> [Work required] From the line containing "s.uzosa := rfl" to the last line of the records, please reproduce every line exactly and nothing more.

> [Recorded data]
/-! ## setCore -/

@[simp] theorem setCore_turns (s : State) (i : Nat) (x : Core) : (s.setCore i x).turns = s.turns := rfl
@[simp] theorem setCore_tick (s : State) (i : Nat) (x : Core) : (s.setCore i x).tick = s.tick := rfl
@[simp] theorem setCore_sel (s : State) (i : Nat) (x : Core) : (s.setCore i x).sel = s.sel := rfl
@[simp] theorem setCore_nextId (s : State) (i : Nat) (x : Core) : (s.setCore i x).nextId = s.nextId := rfl
@[simp] theorem setCore_chains (s : State) (i : Nat) (x : Core) : (s.setCore i x).chains = s.chains := rfl
@[simp] theorem setCore_cores (s : State) (i : Nat) (x : Core) : (s.setCore i x).cores = Tab.put s.cores i x := rfl
@[simp] theorem setCore_clusters (s : State) (i : Nat) (x : Core) : (s.setCore i x).clusters = s.clusters := rfl
@[simp] theorem setCore_slices (s : State) (i : Nat) (x : Core) : (s.setCore i x).slices = s.slices := rfl
@[simp] theorem setCore_hbm (s : State) (i : Nat) (x : Core) : (s.setCore i x).hbm = s.hbm := rfl
@[simp] theorem setCore_cbits (s : State) (i : Nat) (x : Core) : (s.setCore i x).cbits = s.cbits := rfl
@[simp] theorem setCore_msgs (s : State) (i : Nat) (x : Core) : (s.setCore i x).msgs = s.msgs := rfl
@[simp] theorem setCore_ctxs (s : State) (i : Nat) (x : Core) : (s.setCore i x).ctxs = s.ctxs := rfl
@[simp] theorem setCore_parts (s : State) (i : Nat) (x : Core) : (s.setCore i x).parts = s.parts := rfl
@[simp] theorem setCore_fns (s : State) (i : Nat) (x : Core) : (s.setCore i x).fns = s.fns := rfl
@[simp] theorem setCore_queues (s : State) (i : Nat) (x : Core) : (s.setCore i x).queues = s.queues := rfl
@[simp] theorem setCore_rings (s : State) (i : Nat) (x : Core) : (s.setCore i x).rings = s.rings := rfl
@[simp] theorem setCore_tensors (s : State) (i : Nat) (x : Core) : (s.setCore i x).tensors = s.tensors := rfl
@[simp] theorem setCore_surveys (s : State) (i : Nat) (x : Core) : (s.setCore i x).surveys = s.surveys := rfl
@[simp] theorem setCore_parcels (s : State) (i : Nat) (x : Core) : (s.setCore i x).parcels = s.parcels := rfl
@[simp] theorem setCore_recs (s : State) (i : Nat) (x : Core) : (s.setCore i x).recs = s.recs := rfl
@[simp] theorem setCore_sweeps (s : State) (i : Nat) (x : Core) : (s.setCore i x).sweeps = s.sweeps := rfl
@[simp] theorem setCore_tickets (s : State) (i : Nat) (x : Core) : (s.setCore i x).tickets = s.tickets := rfl
@[simp] theorem setCore_podTickets (s : State) (i : Nat) (x : Core) : (s.setCore i x).podTickets = s.podTickets := rfl
@[simp] theorem setCore_rebase (s : State) (i : Nat) (x : Core) : (s.setCore i x).rebase = s.rebase := rfl
@[simp] theorem setCore_islands (s : State) (i : Nat) (x : Core) : (s.setCore i x).islands = s.islands := rfl
@[simp] theorem setCore_links (s : State) (i : Nat) (x : Core) : (s.setCore i x).links = s.links := rfl
@[simp] theorem setCore_fencedPairs (s : State) (i : Nat) (x : Core) : (s.setCore i x).fencedPairs = s.fencedPairs := rfl
@[simp] theorem setCore_ports (s : State) (i : Nat) (x : Core) : (s.setCore i x).ports = s.ports := rfl
@[simp] theorem setCore_cxl (s : State) (i : Nat) (x : Core) : (s.setCore i x).cxl = s.cxl := rfl
@[simp] theorem setCore_saved (s : State) (i : Nat) (x : Core) : (s.setCore i x).saved = s.saved := rfl
@[simp] theorem setCore_savedCores (s : State) (i : Nat) (x : Core) : (s.setCore i x).savedCores = s.savedCores := rfl
@[simp] theorem setCore_savedClusters (s : State) (i : Nat) (x : Core) : (s.setCore i x).savedClusters = s.savedClusters := rfl
@[simp] theorem setCore_module (s : State) (i : Nat) (x : Core) : (s.setCore i x).module = s.module := rfl
@[simp] theorem setCore_designated (s : State) (i : Nat) (x : Core) : (s.setCore i x).designated = s.designated := rfl
@[simp] theorem setCore_routes (s : State) (i : Nat) (x : Core) : (s.setCore i x).routes = s.routes := rfl
@[simp] theorem setCore_aperture (s : State) (i : Nat) (x : Core) : (s.setCore i x).aperture = s.aperture := rfl
@[simp] theorem setCore_peer (s : State) (i : Nat) (x : Core) : (s.setCore i x).peer = s.peer := rfl
@[simp] theorem setCore_peerStamps (s : State) (i : Nat) (x : Core) : (s.setCore i x).peerStamps = s.peerStamps := rfl
@[simp] theorem setCore_spins (s : State) (i : Nat) (x : Core) : (s.setCore i x).spins = s.spins := rfl
@[simp] theorem setCore_uzosa (s : State) (i : Nat) (x : Core) : (s.setCore i x).uzosa = s.uzosa := rfl
@[simp] theorem setCore_errors (s : State) (i : Nat) (x : Core) : (s.setCore i x).errors = s.errors := rfl
@[simp] theorem setCore_offCores (s : State) (i : Nat) (x : Core) : (s.setCore i x).offCores = s.offCores := rfl
@[simp] theorem setCore_offSites (s : State) (i : Nat) (x : Core) : (s.setCore i x).offSites = s.offSites := rfl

> [Task answer]
@[simp] theorem setCore_uzosa (s : State) (i : Nat) (x : Core) : (s.setCore i x).uzosa = s.uzosa := rfl
@[simp] theorem setCore_errors (s : State) (i : Nat) (x : Core) : (s.setCore i x).errors = s.errors := rfl
@[simp] theorem setCore_offCores (s : State) (i : Nat) (x : Core) : (s.setCore i x).offCores = s.offCores := rfl
@[simp] theorem setCore_offSites (s : State) (i : Nat) (x : Core) : (s.setCore i x).offSites = s.offSites := rfl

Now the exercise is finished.